# Moots RSL Weight



## timerxrsvip

Took my 2012 RSL into the LBS for a little adjustment. Saw their scale and asked them to weigh the bike - 16lbs 14oz. Rolf Prima Wheels with PowerTap 2.4, Enve bars, Moots Stem and seat post, Dura Ace. How does this compare?


----------



## greybicycle

*mine is just 13 pounds and a bit...*



timerxrsvip said:


> Took my 2012 RSL into the LBS for a little adjustment. Saw their scale and asked them to weigh the bike - 16lbs 14oz. Rolf Prima Wheels with PowerTap 2.4, Enve bars, Moots Stem and seat post, Dura Ace. How does this compare?


super record/lightweight ventoux/Moots stem and seatpos/FSA nano HB/Fizik Aliante/speedplay zero ti.
all up 6.250 kg


----------



## timerxrsvip

greybicycle said:


> super record/lightweight ventoux/Moots stem and seatpos/FSA nano HB/Fizik Aliante/speedplay zero ti.
> all up 6.250 kg


Damn, that's good, so I am carrying close to 4 pounds more than you! I'll have to lose that in body weight, I am not replacing any parts on my bike.:blush2:


----------



## greybicycle

*pic of my RSL*

not just the weight, the look and pride...



timerxrsvip said:


> Damn, that's good, so I am carrying close to 4 pounds more than you! I'll have to lose that in body weight, I am not replacing any parts on my bike.:blush2:


----------



## vladt

Hey greybicycle, 

totally love what you've done to the Moots. .. as you said: "the look and pride" 
My RSL is still 2-3 weeks away, so I am currently putting together a build list.
Mine is Di2, RSL forks, 44mm OS headtube.

Can you please list a complete build list for yours?

What headset did you use? (I am thinking Chris King Inset 1)

Is Moots seatpost and stem worth the extra $$$? Have you compared them to carbon equivalent?

I would appreciate any insight..

Cheers
Vlad


----------



## poff

greybicycle said:


> not just the weight, the look and pride...


Those wheels shave off 2.5lbs. They are 1,100g with tires. Too bad they are tubies, I hate getting stuck on the road 40mi away from home.

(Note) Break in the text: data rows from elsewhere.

theorem execBeq_only : ∀ a0 a1 s, Leaves [.clk, .mt, .coves, .ctrls, .streams, .bays, .sessions, .ports, .portq, .jetty, .integ, .rot, .net, .pwr, .su, .ident, .mg] s (execBeq a0 a1 s) := by
  intro a0 a1 s
  unfold execBeq
  repeat' first
    | with_reducible apply ChangesOnly.refl
    | exact Eq.refl true
    | with_reducible apply Leaves.next
    | with_reducible apply Leaves.occurs
    | with_reducible apply Leaves.ite
    | with_reducible apply ChangesOnly.ite
    | with_reducible apply ChangesOnly.foldl
    | with_reducible apply Leaves.after ?_ (branch_only _ _ _ _)
    | with_reducible intro _
    | split
    | dsimp only [id]

theorem execBne_only : ∀ a0 a1 s, Leaves [.clk, .mt, .coves, .ctrls, .streams, .bays, .sessions, .ports, .portq, .jetty, .integ, .rot, .net, .pwr, .su, .ident, .mg] s (execBne a0 a1 s) := by
  intro a0 a1 s
  unfold execBne
  repeat' first
    | with_reducible apply ChangesOnly.refl
    | exact Eq.refl true
    | with_reducible apply Leaves.next
    | with_reducible apply Leaves.occurs
    | with_reducible apply Leaves.ite
    | with_reducible apply ChangesOnly.ite
    | with_reducible apply ChangesOnly.foldl
    | with_reducible apply Leaves.after ?_ (branch_only _ _ _ _)
    | with_reducible intro _
    | split
    | dsimp only [id]

theorem execSinfo_only : ∀ a0 a1 s, Leaves [.clk, .mt, .coves, .ctrls, .streams, .bays, .sessions, .ports, .portq, .jetty, .integ, .rot, .net, .pwr, .su, .ident, .mg] s (execSinfo a0 a1 s) := by
  intro a0 a1 s
  unfold execSinfo
  repeat' first
    | with_reducible apply ChangesOnly.refl
    | with_reducible apply issue_only
    | exact Eq.refl true
    | with_reducible apply Leaves.next
    | with_reducible apply Leaves.occurs
    | with_reducible apply Leaves.ite
    | with_reducible apply ChangesOnly.ite
    | with_reducible apply ChangesOnly.foldl
    | with_reducible apply ChangesOnly.step ?_ (State.retireNext_only _ _ _)
    | with_reducible intro _
    | split
    | dsimp only [id]

theorem aluI_only : ∀ s a1 a2 a3 a4, Leaves [.clk, .mt, .coves, .ctrls, .streams, .bays, .sessions, .ports, .portq, .jetty, .integ, .rot, .net, .pwr, .su, .ident, .mg] s (aluI s a1 a2 a3 a4) := by
  intro s a1 a2 a3 a4
  unfold aluI
  repeat' first
    | with_reducible apply ChangesOnly.refl
    | with_reducible apply issue_only
    | exact Eq.refl true
    | with_reducible apply Leaves.next
    | with_reducible apply Leaves.occurs
    | with_reducible apply Leaves.ite
    | with_reducible apply ChangesOnly.ite
    | with_reducible apply ChangesOnly.foldl
    | with_reducible apply ChangesOnly.step ?_ (State.retireNext_only _ _ _)
    | with_reducible intro _
    | split
    | dsimp only [id]
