@[simp] theorem State.modCove_pending (s : State) (c : Nat) (f : Cove → Cove) : (s.modCove c f).pending = s.pending := rfl
@[simp] theorem State.modCove_free (s : State) (c : Nat) (f : Cove → Cove) : (s.modCove c f).free = s.free := rfl
@[simp] theorem State.modCove_clk (s : State) (c : Nat) (f : Cove → Cove) : (s.modCove c f).clk = s.clk := rfl
@[simp] theorem State.modCove_mt (s : State) (c : Nat) (f : Cove → Cove) : (s.modCove c f).mt = s.mt := rfl
@[simp] theorem State.modCove_hbm (s : State) (c : Nat) (f : Cove → Cove) : (s.modCove c f).hbm = s.hbm := rfl
@[simp] theorem State.modCove_ctrls (s : State) (c : Nat) (f : Cove → Cove) : (s.modCove c f).ctrls = s.ctrls := rfl
@[simp] theorem State.modCove_streams (s : State) (c : Nat) (f : Cove → Cove) : (s.modCove c f).streams = s.streams := rfl
@[simp] theorem State.modCove_bays (s : State) (c : Nat) (f : Cove → Cove) : (s.modCove c f).bays = s.bays := rfl
@[simp] theorem State.modCove_sessions (s : State) (c : Nat) (f : Cove → Cove) : (s.modCove c f).sessions = s.sessions := rfl
@[simp] theorem State.modCove_qps (s : State) (c : Nat) (f : Cove → Cove) : (s.modCove c f).qps = s.qps := rfl
@[simp] theorem State.modCove_ports (s : State) (c : Nat) (f : Cove → Cove) : (s.modCove c f).ports = s.ports := rfl
@[simp] theorem State.modCove_portq (s : State) (c : Nat) (f : Cove → Cove) : (s.modCove c f).portq = s.portq := rfl
@[simp] theorem State.modCove_jetty (s : State) (c : Nat) (f : Cove → Cove) : (s.modCove c f).jetty = s.jetty := rfl
@[simp] theorem State.modCove_integ (s : State) (c : Nat) (f : Cove → Cove) : (s.modCove c f).integ = s.integ := rfl
@[simp] theorem State.modCove_rot (s : State) (c : Nat) (f : Cove → Cove) : (s.modCove c f).rot = s.rot := rfl
@[simp] theorem State.modCove_net (s : State) (c : Nat) (f : Cove → Cove) : (s.modCove c f).net = s.net := rfl
@[simp] theorem State.modCove_pwr (s : State) (c : Nat) (f : Cove → Cove) : (s.modCove c f).pwr = s.pwr := rfl
@[simp] theorem State.modCove_pwrx (s : State) (c : Nat) (f : Cove → Cove) : (s.modCove c f).pwrx = s.pwrx := rfl
@[simp] theorem State.modCove_img (s : State) (c : Nat) (f : Cove → Cove) : (s.modCove c f).img = s.img := rfl
@[simp] theorem State.modCove_su (s : State) (c : Nat) (f : Cove → Cove) : (s.modCove c f).su = s.su := rfl
@[simp] theorem State.modCove_ident (s : State) (c : Nat) (f : Cove → Cove) : (s.modCove c f).ident = s.ident := rfl
@[simp] theorem State.modCove_mg (s : State) (c : Nat) (f : Cove → Cove) : (s.modCove c f).mg = s.mg := rfl
@[simp] theorem State.modCove_pins (s : State) (c : Nat) (f : Cove → Cove) : (s.modCove c f).pins = s.pins := rfl
@[simp] theorem State.modCove_latches (s : State) (c : Nat) (f : Cove → Cove) : (s.modCove c f).latches = s.latches := rfl
@[simp] theorem State.modCove_cut (s : State) (c : Nat) (f : Cove → Cove) : (s.modCove c f).cut = s.cut := rfl
@[simp] theorem State.modCove_get_stack (s : State) (c : Nat) (f : Cove → Cove) (j : Nat) : (s.modCove c f).stack j = s.stack j := rfl
@[simp] theorem State.modCove_get_stream (s : State) (c : Nat) (f : Cove → Cove) (j : Nat) : (s.modCove c f).stream j = s.stream j := rfl
@[simp] theorem State.modCove_get_bay (s : State) (c : Nat) (f : Cove → Cove) (j : Nat) : (s.modCove c f).bay j = s.bay j := rfl
@[simp] theorem State.modCove_get_sess (s : State) (c : Nat) (f : Cove → Cove) (j : Nat) : (s.modCove c f).sess j = s.sess j := rfl
@[simp] theorem State.modCove_get_qp (s : State) (c : Nat) (f : Cove → Cove) (j : Nat) : (s.modCove c f).qp j = s.qp j := rfl
@[simp] theorem State.modCove_get_port (s : State) (c : Nat) (f : Cove → Cove) (j : Nat) : (s.modCove c f).port j = s.port j := rfl
@[simp] theorem State.modCove_get_portQ (s : State) (c : Nat) (f : Cove → Cove) (j : Nat) : (s.modCove c f).portQ j = s.portQ j := rfl
@[simp] theorem State.modCove_get_half (s : State) (c : Nat) (f : Cove → Cove) (j : Nat) : (s.modCove c f).half j = s.half j := rfl
@[simp] theorem State.modCove_get_pll (s : State) (c : Nat) (f : Cove → Cove) (j : Nat) : (s.modCove c f).pll j = s.pll j := rfl
@[simp] theorem State.modCove_get_seamPath (s : State) (c : Nat) (f : Cove → Cove) (j : Nat) : (s.modCove c f).seamPath j = s.seamPath j := rfl
@[simp] theorem State.modCove_get_field (s : State) (c : Nat) (f : Cove → Cove) (j : Nat) : (s.modCove c f).field j = s.field j := rfl
@[simp] theorem State.modCove_get_coveTest (s : State) (c : Nat) (f : Cove → Cove) (j : Nat) : (s.modCove c f).coveTest j = s.coveTest j := rfl

@[simp] theorem State.modStack_pending (s : State) (k : Nat) (f : Stack → Stack) : (s.modStack k f).pending = s.pending := rfl
@[simp] theorem State.modStack_free (s : State) (k : Nat) (f : Stack → Stack) : (s.modStack k f).free = s.free := rfl
@[simp] theorem State.modStack_clk (s : State) (k : Nat) (f : Stack → Stack) : (s.modStack k f).clk = s.clk := rfl
@[simp] theorem State.modStack_mt (s : State) (k : Nat) (f : Stack → Stack) : (s.modStack k f).mt = s.mt := rfl
@[simp] theorem State.modStack_coves (s : State) (k : Nat) (f : Stack → Stack) : (s.modStack k f).coves = s.coves := rfl
@[simp] theorem State.modStack_hbm (s : State) (k : Nat) (f : Stack → Stack) : (s.modStack k f).hbm = s.hbm := rfl
@[simp] theorem State.modStack_streams (s : State) (k : Nat) (f : Stack → Stack) : (s.modStack k f).streams = s.streams := rfl
@[simp] theorem State.modStack_bays (s : State) (k : Nat) (f : Stack → Stack) : (s.modStack k f).bays = s.bays := rfl
@[simp] theorem State.modStack_sessions (s : State) (k : Nat) (f : Stack → Stack) : (s.modStack k f).sessions = s.sessions := rfl
@[simp] theorem State.modStack_qps (s : State) (k : Nat) (f : Stack → Stack) : (s.modStack k f).qps = s.qps := rfl
@[simp] theorem State.modStack_ports (s : State) (k : Nat) (f : Stack → Stack) : (s.modStack k f).ports = s.ports := rfl
@[simp] theorem State.modStack_portq (s : State) (k : Nat) (f : Stack → Stack) : (s.modStack k f).portq = s.portq := rfl
@[simp] theorem State.modStack_jetty (s : State) (k : Nat) (f : Stack → Stack) : (s.modStack k f).jetty = s.jetty := rfl
@[simp] theorem State.modStack_integ (s : State) (k : Nat) (f : Stack → Stack) : (s.modStack k f).integ = s.integ := rfl
@[simp] theorem State.modStack_rot (s : State) (k : Nat) (f : Stack → Stack) : (s.modStack k f).rot = s.rot := rfl
@[simp] theorem State.modStack_net (s : State) (k : Nat) (f : Stack → Stack) : (s.modStack k f).net = s.net := rfl
@[simp] theorem State.modStack_pwr (s : State) (k : Nat) (f : Stack → Stack) : (s.modStack k f).pwr = s.pwr := rfl
@[simp] theorem State.modStack_pwrx (s : State) (k : Nat) (f : Stack → Stack) : (s.modStack k f).pwrx = s.pwrx := rfl
@[simp] theorem State.modStack_img (s : State) (k : Nat) (f : Stack → Stack) : (s.modStack k f).img = s.img := rfl
@[simp] theorem State.modStack_su (s : State) (k : Nat) (f : Stack → Stack) : (s.modStack k f).su = s.su := rfl
@[simp] theorem State.modStack_ident (s : State) (k : Nat) (f : Stack → Stack) : (s.modStack k f).ident = s.ident := rfl
@[simp] theorem State.modStack_mg (s : State) (k : Nat) (f : Stack → Stack) : (s.modStack k f).mg = s.mg := rfl
@[simp] theorem State.modStack_pins (s : State) (k : Nat) (f : Stack → Stack) : (s.modStack k f).pins = s.pins := rfl
@[simp] theorem State.modStack_latches (s : State) (k : Nat) (f : Stack → Stack) : (s.modStack k f).latches = s.latches := rfl
@[simp] theorem State.modStack_cut (s : State) (k : Nat) (f : Stack → Stack) : (s.modStack k f).cut = s.cut := rfl
@[simp] theorem State.modStack_get_cove (s : State) (k : Nat) (f : Stack → Stack) (j : Nat) : (s.modStack k f).cove j = s.cove j := rfl
@[simp] theorem State.modStack_get_stream (s : State) (k : Nat) (f : Stack → Stack) (j : Nat) : (s.modStack k f).stream j = s.stream j := rfl
@[simp] theorem State.modStack_get_bay (s : State) (k : Nat) (f : Stack → Stack) (j : Nat) : (s.modStack k f).bay j = s.bay j := rfl
@[simp] theorem State.modStack_get_sess (s : State) (k : Nat) (f : Stack → Stack) (j : Nat) : (s.modStack k f).sess j = s.sess j := rfl
@[simp] theorem State.modStack_get_qp (s : State) (k : Nat) (f : Stack → Stack) (j : Nat) : (s.modStack k f).qp j = s.qp j := rfl
@[simp] theorem State.modStack_get_port (s : State) (k : Nat) (f : Stack → Stack) (j : Nat) : (s.modStack k f).port j = s.port j := rfl
@[simp] theorem State.modStack_get_portQ (s : State) (k : Nat) (f : Stack → Stack) (j : Nat) : (s.modStack k f).portQ j = s.portQ j := rfl
@[simp] theorem State.modStack_get_half (s : State) (k : Nat) (f : Stack → Stack) (j : Nat) : (s.modStack k f).half j = s.half j := rfl
@[simp] theorem State.modStack_get_pll (s : State) (k : Nat) (f : Stack → Stack) (j : Nat) : (s.modStack k f).pll j = s.pll j := rfl
@[simp] theorem State.modStack_get_seamPath (s : State) (k : Nat) (f : Stack → Stack) (j : Nat) : (s.modStack k f).seamPath j = s.seamPath j := rfl
@[simp] theorem State.modStack_get_field (s : State) (k : Nat) (f : Stack → Stack) (j : Nat) : (s.modStack k f).field j = s.field j := rfl
@[simp] theorem State.modStack_get_coveTest (s : State) (k : Nat) (f : Stack → Stack) (j : Nat) : (s.modStack k f).coveTest j = s.coveTest j := rfl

Are you in Lausanne?


----------



## greybicycle

*Lausanne*



poff said:


> Those wheels shave off 2.5lbs. They are 1,100g with tires. Too bad they are tubies, I hate getting stuck on the road 40mi away from home. Are you in Lausanne?


hello, yes, I'm located in Lausanne, you?

I love tubulars, I carry some latex spray along and it does the temporary repair 99% of the time. 1% would be a phone call......


----------



## greybicycle

indeed, I use Chris King HS in my 44 mm HT.
well, components shown on the pic:
RSL stem, LB seatpost, FSA nano compact HB, speedplay ti pedals, full SR groupo, garmin 800, Lightweight Ventoux wheelset with Victoria 21 mm/320 tpi tubulars.
Fizik aliente saddle. just components I love, some are really light but the goal is comfort , stuff I like on this bike. check my second bike Di2 equipped/Mavic Ultimate wheel set/6.5 kg.


----------



## greybicycle

I love both the ti SP layback and the stem MOOTS makes, it seems just more esthetic, more correct on that specific bike.


----------



## vladt

greybicycle - thank for the build list.
Do you recall which Chris King headset did you use? 
Do you happen to remember the exact model/number?

Your Look is also a serious weapon - which one (moots or look) do you ride the most?
I have a specialized SL4 (similar build to your Look) and wondering if my SL4 will be left gathering dust in my garage. 

Cheers
Vlad


----------



## greybicycle

all in all I use the LOOK most, I think there is only one CK that fit the 44 mm HS.
send pics when you finish building yours.


----------



## crank1979

vladt said:


> Hey greybicycle,
> 
> totally love what you've done to the Moots. .. as you said: "the look and pride"
> My RSL is still 2-3 weeks away, so I am currently putting together a build list.
> Mine is Di2, RSL forks, 44mm OS headtube.
> 
> Can you please list a complete build list for yours?
> 
> What headset did you use? (I am thinking Chris King Inset 1)
> 
> Is Moots seatpost and stem worth the extra $$$? Have you compared them to carbon equivalent?
> 
> I would appreciate any insight..
> 
> Cheers
> Vlad


Here is mine. 7.5kg as shown for a 52cm frame, Cane Creek 110 headset on a 1 1/8 standard head tube.


----------